# No tip? Automatic 1 star.



## Beretic (Jun 18, 2016)

I have had enough. Title says it all. If a pax doesnt tip, automatic one star.


----------



## Kodyhead (May 26, 2015)

Beretic said:


> I have had enough. Title says it all. If a pax doesnt tip, automatic one star.


I know you think you are helping the Uber community by doing this but it doesn't.

Not sure but have you ever taken an Uber yourself when you needed a ride somewhere?

If so do you know your own rating, or even how to look it up?

To find out your own rating, it is basically hidden from the rider and requires 5 clicks of a button, asking a PAX who won't spend time typing their own address in which directly affects their own ride, and asking them to hit 5 buttons to find out their own ratings?

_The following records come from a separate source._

-- ==== Sys2Proof/Machine/Pwm.lean ====
section
/-! DEFINITION. The pulse-width generator (03_pwm.md): compares, commits, outputs, safe vector, trips and blanking, and
what a bus write to its two pages does. -/

namespace Sys2Proof.Machine

/-! ## Access to the generator's state -/

/-- The generator of a cluster. -/
def State.pwm (s : State) (c : Fin 8) : Pwm := s.clusters[c].pwm

/-- Change the generator of a cluster. -/
def State.modPwm (s : State) (c : Fin 8) (f : Pwm → Pwm) : State := s.modC c (fun cl => { cl with pwm := f cl.pwm })

/-- A channel. -/
def State.ch (s : State) (c : Fin 8) (k : Fin 18) : PwmCh := (s.pwm c).ch[k]

/-- Change a channel. -/
def State.modCh (s : State) (c : Fin 8) (k : Fin 18) (f : PwmCh → PwmCh) : State :=
  s.modPwm c (fun p => { p with ch := p.ch.set k (f p.ch[k]) })

/-- The carrier of a cluster. -/
def State.car (s : State) (c : Fin 8) : Carrier := s.clusters[c].car

/-- Change the carrier of a cluster. -/
def State.modCar (s : State) (c : Fin 8) (f : Carrier → Carrier) : State := s.modC c (fun cl => { cl with car := f cl.car })

/-- Fold an operation over all channels of a cluster. -/
def State.forCh (s : State) (f : State → Fin 18 → State) : State := (List.finRange 18).foldl f s

/-- The active half-period, in steps (R73). -/
def State.hp (s : State) (c : Fin 8) : Nat := s.fld (pgPwg0 c) Reg.PWG_PER_ACT 22 0

/-- A field of a channel's `PWG_CH_CTL`. -/
def State.chCtl (s : State) (c : Fin 8) (k : Fin 18) (hi lo : Nat) : Nat := s.fld (pgPwg0 c) (Reg.PWG_CH_CTL k) hi lo

/-- A compare value acts as at most HP (R77). -/
def effCmp (v hp : Nat) : Nat := min v hp

/-- The active CMPU of a channel, as it acts. -/
def State.actU (s : State) (c : Fin 8) (k : Fin 18) : Nat :=
  effCmp (s.fld (pgPwg0 c) (Reg.PWG_CH_CMPU_ACT k) 22 0) (s.hp c)

/-- The active CMPD of a channel, as it acts. -/
def State.actD (s : State) (c : Fin 8) (k : Fin 18) : Nat :=
  effCmp (s.fld (pgPwg0 c) (Reg.PWG_CH_CMPD_ACT k) 22 0) (s.hp c)

/-- A compare of the channel's shadow is written and not committed (R84). -/
def PwmCh.written (x : PwmCh) : Bool := x.newU.isSome || x.newD.isSome

/-- The carrier counts (it is past its first valley and not yet stopped). -/
def State.counting (s : State) (c : Fin 8) : Bool := (s.car c).phase == .up || (s.car c).phase == .down

/-! ## Outputs, edges and blanking windows (R78, R97, R109) -/

/-- An edge of channel `k`'s output H (or L) at the exact time `t` opens or restarts every blanking window that it
selects (R109). -/
def State.blankEdge (s : State) (c : Fin 8) (k : Fin 18) (isH : Bool) (t : Nat) : State :=
  (List.finRange 4).foldl (fun s (u : Fin 4) =>
    let w := s.reg (pgPwg1 c) (Reg.PWG_BLK_CTL u)
    let e := bitsOf w 6 5
    let len := bitsOf w 31 16
    if bitsOf w 4 0 = k ∧ len ≠ 0 ∧ (e = 3 ∨ (isH ∧ e = 1) ∨ (¬ isH ∧ e = 2)) then
      s.modPwm c (fun p => { p with blk := p.blk.set u (some (t + len, s.reg (pgPwg1 c) (Reg.PWG_BLK_SRC u))) })
    else s) s

/-- Drive the two outputs at the exact time `t`. -/
def State.setOut (s : State) (c : Fin 8) (k : Fin 18) (h l : Bool) (t : Nat) : State :=
  let x := s.ch c k
  let s1 := s.modCh c k (fun x => { x with outH := h, outL := l })
  let s2 := if x.outH == h then s1 else s1.blankEdge c k true t
  if x.outL == l then s2 else s2.blankEdge c k false t

/-- After `dt` steps counted from `t`, output H (or L) goes active; at once where the dead time is 0 (R78). -/
def State.turnOn (s : State) (c : Fin 8) (k : Fin 18) (isH : Bool) (dt t : Nat) : State :=
  if dt = 0 then s.setOut c k isH (!isH) t
  else s.modCh c k (fun x => { x with dead := some (t + dt, isH) })

/-- Both outputs inactive, no turn-on pending. -/
def State.bothOff (s : State) (c : Fin 8) (k : Fin 18) (t : Nat) : State :=
  (s.modCh c k (fun x => { x with dead := none })).setOut c k false false t

/-- The reference of a running channel becomes `r` at the exact time `t` (R78, R79): the output that was on goes
inactive at once, the other goes active after its dead time, and a turn-on still pending is cancelled. -/
def State.setRef (s : State) (c : Fin 8) (k : Fin 18) (r : Bool) (t : Nat) : State :=
  let x := s.ch c k
  if x.ref == r then s
  else
    let s1 := s.modCh c k (fun x => { x with ref := r })
    if x.mode != .running then s1
    else
      let s2 := s1.bothOff c k t
      if r then s2.turnOn c k true x.dtr.toNat t else s2.turnOn c k false x.dtf.toNat t

/-- Enter a state that forces the outputs by the encoding `enc` of R97: both inactive, then the one it names. -/
def State.forceOut (s : State) (c : Fin 8) (k : Fin 18) (enc : Nat) (t : Nat) : State :=
  let x := s.ch c k
  let s1 := s.bothOff c k t
  if enc = 1 then s1.turnOn c k true x.dtr.toNat t
  else if enc = 2 then s1.turnOn c k false x.dtf.toNat t
  else s1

I promise you they are not checking or aware of their own rating.

The vast majority of riders are not aware of their own rating, or how to look it up or even the fact that they get rated on every trip by every rider. Less than half of the riders even bother to rate you as a driver, and all they have to do is hit 2 buttons.

Oh and your theory that if their rating falls too much, that they will never get a ride, well that is only true that they might not get an experienced driver. Everyday there is an Uber tree in your town, ripe with drivers who don't know, or are brand new and afraid of getting fired if they don't accept trip requests and these people are still getting rides.

Unless you are telling or asking the pax if they know their own rating, or making people with low ratings aware this system exists, the 1 star for non tippers does not work and is a complete waste of time, and if you really want to change the tipping culture like I do, you will do something else more productive.


----------



## Lee239 (Mar 24, 2017)

Uber doesn't care if customers tip or not. I worked in restaurants and if we said anything to a customer about tips we were fired. They didn't care either and we were making $2 an hour and had to tip out the bartender foodrunner and busboy on every dollar we rung up as a sale.


----------



## prsvshine (Mar 2, 2017)

nay, 4 stars. 5 stars for tippers.


----------



## Lee239 (Mar 24, 2017)

Beretic said:


> I have had enough. Title says it all. If a pax doesnt tip, automatic one star.


Ask for a tip or put a sign up. You drive for Uber not Tipper. If you have to help with bags or luggage and they don't tip it's bad, if it's just a ride, get over it.


----------



## Kodyhead (May 26, 2015)

Lee239 said:


> Ask for a tip or put a sign up. You drive for Uber not Tipper. If you have to help with bags or luggage and they don't tip it's bad, if it's just a ride, get over it.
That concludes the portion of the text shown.